* Assignment
Count the lines below that contain the word "DepotUnit", and report only that number.

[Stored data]
-- ==== Sys2Proof/Machine/Depot.lean ====
section
/-! DEFINITION. The Depot flash tier (R294-R327): placement, channel buffers, programs and mapping, reads with recovery,
blocks and LUNs, the journal, and the Depot's own moves. -/

namespace Sys2Proof.Machine

/-! ### Geometry (R294, R299-R303) -/

/-- Stripe width w (R300, R326). -/
def DepotSt.w (d : DepotSt) : Nat := match d.width.toNat with | 0 => 8 | 1 => 16 | _ => 32
def DepotSt.chanAt (d : DepotSt) (c : Nat) : DepotChan := tget d.chans c .reset
def DepotSt.setChan (d : DepotSt) (c : Nat) (x : DepotChan) : DepotSt := { d with chans := tset d.chans c x }
/-- LUNs per target, and LUNs of a channel. -/
def DepotSt.lunsPer (d : DepotSt) : Nat := 2 ^ (d.chanAt 0).luns.toNat
def DepotSt.lunsOf (d : DepotSt) : Nat := ((d.chanAt 0).targets.toNat + 1) * d.lunsPer
/-- Usable capacity in units (R302). -/
def DepotSt.usable (d : DepotSt) : Nat :=
  32 * d.lunsOf * Config.flashLunBytes * (d.w - 1) * 93 / (d.w * 100 * 65536)
/-- Bytes of LPDDR5X that the mapping table takes (R303). -/
def DepotSt.tableBytes (d : DepotSt) : Nat := (8 * d.usable + 1073741823) / 1073741824 * 1073741824
/-- The key of a unit of a namespace. -/
def unitKey (ns unit : Nat) : Nat := 17179869184 * ns + unit
/-- The address of a byte of a namespace in the model's flash memories. -/
def flashAddr (ns off : Nat) : Nat := 1125899906842624 * ns + off

def State.onDepot (s : State) (f : DepotSt → DepotSt) : State := { s with depot := f s.depot }

/-- The working channels of a group. -/
def DepotSt.live (d : DepotSt) (g : Nat) : List Nat :=
  ((List.range d.w).map (fun k => d.w * g + k)).filter (fun c => !(d.chanAt c).failed)

/-- Where the next unit goes (R300, R301): its channel and stripe; a full stripe's parity unit is programmed with it. -/
def DepotSt.place (d : DepotSt) : DepotSt × Nat × Nat :=
  let groups := 32 / d.w
  let g := d.rot % groups
  let (n, used) := tget d.stripes g (0, 0)
  let live := d.live g
  let par := n % max live.length 1
  let c := (live[if used < par then used else used + 1]?).getD (d.w * g)
  let d := if used + 2 < live.length then { d with stripes := tset d.stripes g (n, used + 1) }
    else { d with stripes := tset d.stripes g (n + 1, 0), rot := (g + 1) % groups, programmed := d.programmed + 65536 }
  (d, c, n)

/-- Retired blocks and mapped units of a group, and R317's read-only rule. -/
def DepotSt.wearOut (d : DepotSt) : DepotSt :=
  let full := (List.range (32 / d.w)).any (fun g =>
    Config.groupFull g ((d.map.filter (fun e => e.2.1 / d.w == g)).length)
      ((d.blocks.filter (fun b => b.2.retired && b.1 / 134217728 / d.w == g)).length))
  if d.state = 1 && full then { d with state := 2 } else d

/-- A range of bytes of one memory as another holds it; both read 0 where nothing is listed. -/
def Mem.copyRange (dst src : Mem) (lo hi : Nat) : Mem :=
  let inR (k : Nat) : Bool := decide (lo ≤ k) && decide (k < hi)
  { dst with
    cells := dst.cells.filter (fun c => decide (c.1 < lo)) ++ src.cells.filter (fun c => inR c.1)
             ++ dst.cells.filter (fun c => decide (hi ≤ c.1))
    marks := dst.marks.filter (fun c => decide (8 * c.1 < lo)) ++ src.marks.filter (fun c => inR (8 * c.1))
             ++ dst.marks.filter (fun c => decide (hi ≤ 8 * c.1)) }

/-! ### Namespaces (R304-R308) -/

/-- A channel event of R327. -/
def State.chanEvent (s : State) (code : Code) (ch ns off : Nat) : State :=
  s.raise { code := code, inst := ch, blk := 1, aux := ns, detail := off }
/-- An event of the Depot as a whole. -/
def State.depotEvent (s : State) (code : Code) (ns off : Nat) : State := s.raise { code := code, aux := ns, detail := off }

/-- Whether a namespace kind allows a waybill's read, and its write (R304). -/
def kindReads (k : Nat) : Bool := k != 1
def kindWrites (k : Nat) : Bool := k == 2

/-- The unit of a namespace that is open in a channel buffer. -/
def DepotSt.openUnit (d : DepotSt) (ns unit : Nat) : Option DepotUnit :=
  d.bufs.find? (fun u => u.ns == ns && u.unit == unit && !u.closed)

/-- The channel that a read of a unit goes to: that of its newest copy (R309); for a unit never written, which occupies no
flash (R306), channel unit mod 32 (log entry 22). -/
def DepotSt.readChan (d : DepotSt) (ns unit : Nat) : Nat :=
  match (d.bufs.filter (fun u => u.ns == ns && u.unit == unit)).getLast? with
  | some u => u.chan
  | none => match tfind d.map (unitKey ns unit) with | some (c, _) => c | none => unit % 32

/-- Units in the channel buffer of a channel, of 1 MiB (R307). -/
def DepotSt.buffered (d : DepotSt) (c : Nat) : Nat := (d.bufs.filter (fun u => u.chan == c)).length

/-- The channel that a write of a unit goes to: that of its open unit, or of a new one opened for it; none while the
channel buffer is full. -/
def DepotSt.writeChan (d : DepotSt) (ns unit now : Nat) (ctx : Option Nat) : Option (DepotSt × Nat) :=
  match d.openUnit ns unit with
  | some u => some (d, u.chan)
  | none =>
    let (d', c, n) := d.place
    if d.buffered c < 16 then
      some ({ d' with bufs := d'.bufs ++ [{ ns := ns, unit := unit, chan := c, stripe := n, lastWrite := now, ctx := ctx
                                            written := 0, closed := false }] }, c)
    else none

/-- Close the open units that satisfy a test (R307); one that nothing was written to is dropped. -/
def DepotSt.closeUnits (d : DepotSt) (p : DepotUnit → Bool) : DepotSt :=
  { d with bufs := (d.bufs.filter (fun u => u.closed || u.written != 0 || !p u)).map (fun u =>
      if p u then { u with closed := true } else u) }

/-- Data of one 64 B block accepted into a channel buffer (R307, R309, R310, R321). -/
def DepotSt.accept (d : DepotSt) (ns off now : Nat) (v : Row) (poison : Bool) : DepotSt :=
  let a := flashAddr ns off
  let m := (d.data.write a v.toNat (2 ^ 64 - 1) 64).setPoison a poison
  let bit := 2 ^ (off % 65536 / 64)
  { d with
    data := m, accepted := d.accepted + 64, quiesced := false, clean := false
    bufs := d.bufs.map (fun u =>
      if u.ns == ns && u.unit == off / 65536 && !u.closed then
        let w := Nat.lor u.written bit
        { u with written := w, lastWrite := now, closed := w == 2 ^ 1024 - 1 }
      else u) }

/-- The counters of a channel write, and the Depot's use (R448). -/
def State.chanUse (s : State) (c : Nat) : State :=
  s.onDepot (fun d => d.setChan c { d.chanAt c with standby := false, lastUse := s.time })

/-- Whether the Depot accepts writes now: ready, no quiesce or flush under way (R319, R321). -/
def DepotSt.takes (d : DepotSt) : Bool := (d.state == 1 || d.state == 2) && !d.quiescing && !d.flushing
def DepotSt.readable (d : DepotSt) : Bool := (d.state == 1 || d.state == 2) && !d.flushing

/-- Whether a channel can serve now. -/
def State.chanReady (s : State) (c : Nat) : Bool :=
  let x := s.depot.chanAt c
  x.trained && decide (x.blocked ≤ s.time)

/-- The request that a channel serves next (R258): reads and writes together. -/
def State.chanPick (s : State) (ch : Nat) : Option Req :=
  (s.queueAt (queueKey 1 ch)).pick (fun r => s.chanReady ch && (if r.isWrite then s.depot.takes else s.depot.readable))

/-- DEPOT_WRITE_REQUEST (R258, R307-R310, R317): the channel accepts the write that it serves next. -/
def execDepotWriteRequest (ch : Chan) (s : State) : Host.Outcome State Fault Refusal :=
  .next (
    let qk := queueKey 1 ch.val
    match (s.chanPick ch.val).filter (fun r => r.isWrite) with
    | none => s
    | some r =>
      let ns := r.addr / 1125899906842624
      let off := r.addr % 1125899906842624
      let fin (t : State) : State :=
        let t := ((t.dequeue qk r.id).served qk r).unitDone r
        if s.isLate r then t.count 4 ch.val 5 1 else t
      if s.depot.state = 2 then fin (s.depotEvent 0x2E0A ns off)
      else
        let (t, v, po, acc) := s.sourceRow r true
        if acc = .wait then s.waitBank t (.depotWriteRequest ch)
        else if acc = .refused then fin t
        else
          let t := (t.chanUse ch.val).onDepot (fun d => d.accept ns off s.time v po)
          fin ((t.count 4 ch.val 1 64).bw (16 + ch.val) true 64))

/-- UNIT_CLOSE_TIMEOUT (R307): 1 ms after its last write a unit is closed. -/
def execUnitCloseTimeout (ns : Fin 64) (unit : Nat) (s : State) : Host.Outcome State Fault Refusal :=
  .next (s.onDepot (fun d => d.closeUnits (fun u =>
    u.ns == ns.val && u.unit == unit && decide (u.lastWrite + 4000000 ≤ s.time))))

/-! ### Blocks and LUNs (R298, R314-R317) -/

/-- The key of a block: its channel, target, LUN, plane and number. -/
def blockKey (b : BlockId) : Nat :=
  524288 * (4 * (8 * (8 * b.chan.val + b.target.val) + b.lun.val) + b.plane.val) + b.block.val
def lunKey (ch target lun : Nat) : Nat := 64 * ch + 8 * target + lun
/-- The key of the LUN that holds a block. -/
def lunOfBlock (k : Nat) : Nat := k / 2097152

/-- LUN number within its channel of a stripe (R300), and whether a mapped unit lies in a block. -/
def DepotSt.lunOf (d : DepotSt) (stripe : Nat) : Nat := stripe % max d.lunsOf 1
def DepotSt.inBlock (d : DepotSt) (b : BlockId) (loc : Nat × Nat) : Bool :=
  loc.1 == b.chan.val && d.lunOf loc.2 == b.target.val * d.lunsPer + b.lun.val &&
  Config.flashBlock loc.1 loc.2 % 524288 == b.block.val
def DepotSt.onDeadLun (d : DepotSt) (loc : Nat × Nat) : Bool :=
  let l := d.lunOf loc.2
  tget d.lunDead (lunKey loc.1 (l / d.lunsPer) (l % d.lunsPer)) false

* Result
2